The next review will be Plagues and Peoples, by William McNeill. It's a fascinating look at human history as a long dance of parasites and hosts. Humans can play a role as a disease - macroparasites that feed on the wooly mammoths, etc.

Available Light said...

Recent findings concerning neonicotinoids (neonics) show that these insidious chemicals, like DDT, penetrate deep into the biosphere. It's not just bees that are affected: neonics persist in the soil, are absorbed by plants, and are present in seeds eaten by birds. The stuff is working its way into wetlands and rivers, affecting ever-vulnerable amphibians.

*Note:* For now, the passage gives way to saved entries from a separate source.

/-- The effect of the running command on a line (Table CACHE-6, R163); none where it waits. -/
def State.rmeLine (s : State) (d : Die) (h : RmeHolder) (line : Nat) : Option State :=
  let x := s.die d
  let r := x.rme
  let op := r.op.toNat
  let sector := line / 4
  let set := dcSet line
  if r.scope then
    let code := if op = 4 then 3 else op - 1
    s.rmeReq d h .cmo line (code + 4 * b2n r.force) 0 none false
  else if op = 5 || op = 7 then s.rmeTake d h line (op = 5)
  else match x.wayOf line with
    | none => some s
    | some w =>
      let se := x.sec set w
      let u : Sub := se.sub (line % 4)
      if x.closed.getLsbD w then some s
      else if op = 6 then some (s.modDie d fun x => x.setSec set w { se with lock := false })
      else if op = 1 then s.cleanLine d h line
      else if se.lock && !r.force then
        let s := s.modRme d (·.skip sector (BitVec.ofNat 12 (2 ^ d.val)))
        if op = 3 then s.cleanLine d h line else some s
      else
        let s := if se.lock then s.modDie d fun x => x.setSec set w { se with lock := false } else s
        if u.st = .i then some s
        else s.evictLine d line (op = 3) (.core h.lc) (s.classOf d h.pid r.tclass) (.engine d)

/-- A line step: the Pasture of the line's memory is asked first; a refusal stops the command with
ERR = PASTURE and PROGRESS at the line (R162, R165). -/
def State.rmeStep (s : State) (d : Die) : State :=
  let r := (s.die d).rme
  match r.run with
  | none => s
  | some h =>
    if !r.busy || r.err ≠ 0 || r.limit.toNat < r.next.toNat || 32 ≤ s.rmeOut d then s
    else
      let a := r.next.toNat
      let mc := mcStation (quadOf a)
      let (ok, s1) := match r.perm with
        | none => (true, s)
        | some p => s.checkPasture mc 32 a h.world h.pid p (intdStation d)
      if !ok then s1.modRme d fun r => { r with err := 4 }
      else match s1.rmeLine d h (a / 64) with
        | none => s
        | some s => s.modRme d fun r => { r with next := r.next + 64 }

/-- BUSY clears and DONE sets once every effect is complete; RME_DONE is asserted if asked (R166). -/
def State.rmeComplete (s : State) (d : Die) : State :=
  let r := (s.die d).rme
  if r.busy && s.rmeOut d = 0 && (r.err ≠ 0 || r.limit.toNat < r.next.toNat) then
    let s := s.modRme d fun r => { r with busy := false, done := true }
    if r.irq then s.assertDie d 32 else s
  else s

/-- RME_DIEINFO of a die (Table CACHE-14). -/
def State.rmeDieInfo (s : State) (d : Die) : Nat :=
  let m := s.wayMode d
  field m 0 13 + lockLimit m * 2 ^ 13

/-- A word of the range engine's registers (Tables CACHE-9 to CACHE-14); none is a bus error. -/
def State.rmeRead (s : State) (d : Die) (off : Nat) (w : Accessor) : Option Word32 :=
  let r := (s.die d).rme
  let see := r.heldBy w || 2 ≤ w.lvl.toNat
  let half := fun (v : Nat) (hi : Bool) =>
    some (if see then BitVec.ofNat 32 (if hi then v / 2 ^ 32 else v) else 0)
  if w.lvl = 0 then none
  else if off = 0x000 || off = 0x018 || off = 0x01C then some 0
  else if off = 0x004 then
    some (match r.holder with
      | none => 0
      | some h => BitVec.ofNat 32 (h.lc.val + h.pid.toNat * 2 ^ 8 + h.lvl.toNat * 2 ^ 16
          + b2n h.world * 2 ^ 18 + 2 ^ 19))
  else if off = 0x008 then half r.base.toNat false
  else if off = 0x00C then half r.base.toNat true
  else if off = 0x010 then half r.limit.toNat false
  else if off = 0x014 then half r.limit.toNat true
  else if off = 0x020 then
    some (BitVec.ofNat 32 (b2n r.busy + 2 * b2n r.done + r.err.toNat * 4 + b2n r.skipFlag * 2 ^ 5
      + b2n r.lockFlag * 2 ^ 6 + b2n r.walk * 2 ^ 7 + r.op.toNat * 2 ^ 8))
  else if off = 0x024 then some r.skipped
  else if off = 0x028 then some r.lockfail
  else if off = 0x030 then half r.next.toNat false
  else if off = 0x034 then half r.next.toNat true
  else if off = 0x038 then some (BitVec.ofNat 32 (s.rmeDieInfo d))
  else none

/-- The writable bits of RME_BASE and RME_LIMIT: [47:6]. -/
def rmeAddr (v : Nat) : BitVec 64 := BitVec.ofNat 64 v &&& 0x0000FFFFFFFFFFC0

/-- A word of the range engine's registers written under a byte mask; none is a bus error. DESIGN CHOICE: a
write of RME_CLAIM with REQ and REL both 1 claims first and then releases (log entry 132). -/
def State.rmeWrite (s : State) (d : Die) (off v : Nat) (m : BitVec 4) (w : Accessor) :
    Option State :=
  let r := (s.die d).rme
  let bm := maskOf 4 m.toNat
  let b : BitVec 32 := BitVec.ofNat 32 v &&& BitVec.ofNat 32 bm
  let lo := fun (old : BitVec 64) => rmeAddr (mergeBits old.toNat v bm)
  let hi := fun (old : BitVec 64) => rmeAddr (mergeBits old.toNat (v * 2 ^ 32) (bm * 2 ^ 32))
  let set := fun (r : Rme) => some (s.modRme d fun _ => r)
  if (s.rmeRead d off w).isNone then none
  else if off = 0x000 then
    let r := if bit b 0 then r.claim w else r
    set (if bit b 1 then r.release w else r)
  else if off = 0x008 then if r.mayProgram w then set { r with base := lo r.base } else some s
  else if off = 0x00C then if r.mayProgram w then set { r with base := hi r.base } else some s
  else if off = 0x010 then if r.mayProgram w then set { r with limit := lo r.limit } else some s
  else if off = 0x014 then if r.mayProgram w then set { r with limit := hi r.limit } else some s
  else if off = 0x018 then
    if m.getLsbD 0 && m.getLsbD 1 then set (r.launch (v % 16) b w) else some s
  else if off = 0x01C then if bit b 0 then set (r.abort w) else some s
  else if off = 0x020 then
    let r := if bit b 1 then { r with done := false } else r
    let r := if bit b 5 then { r with skipFlag := false, skipped := 0 } else r
    set (if bit b 6 then { r with lockFlag := false, lockfail := 0 } else r)
  else some s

Re: John the Baptist. The "locust" he ate might have been carob pods rather than the winged insects. Indeed, vegetarians positively insist that everyone's favorite chocolate substitute was the mainstay of John the Baptist's diet. ;)

What Is Sustainable said...

Hi! Yeah, our world is so loaded with chemicals today, it's amazing we're still here. According to the NRDC:

"More than 80,000 chemicals available in the United States have never been fully tested for their toxic effects on our health and environment. … For the 22,000 chemicals introduced since 1976, chemical manufacturers have provided little or no information to the EPA regarding their potential health or environmental impacts."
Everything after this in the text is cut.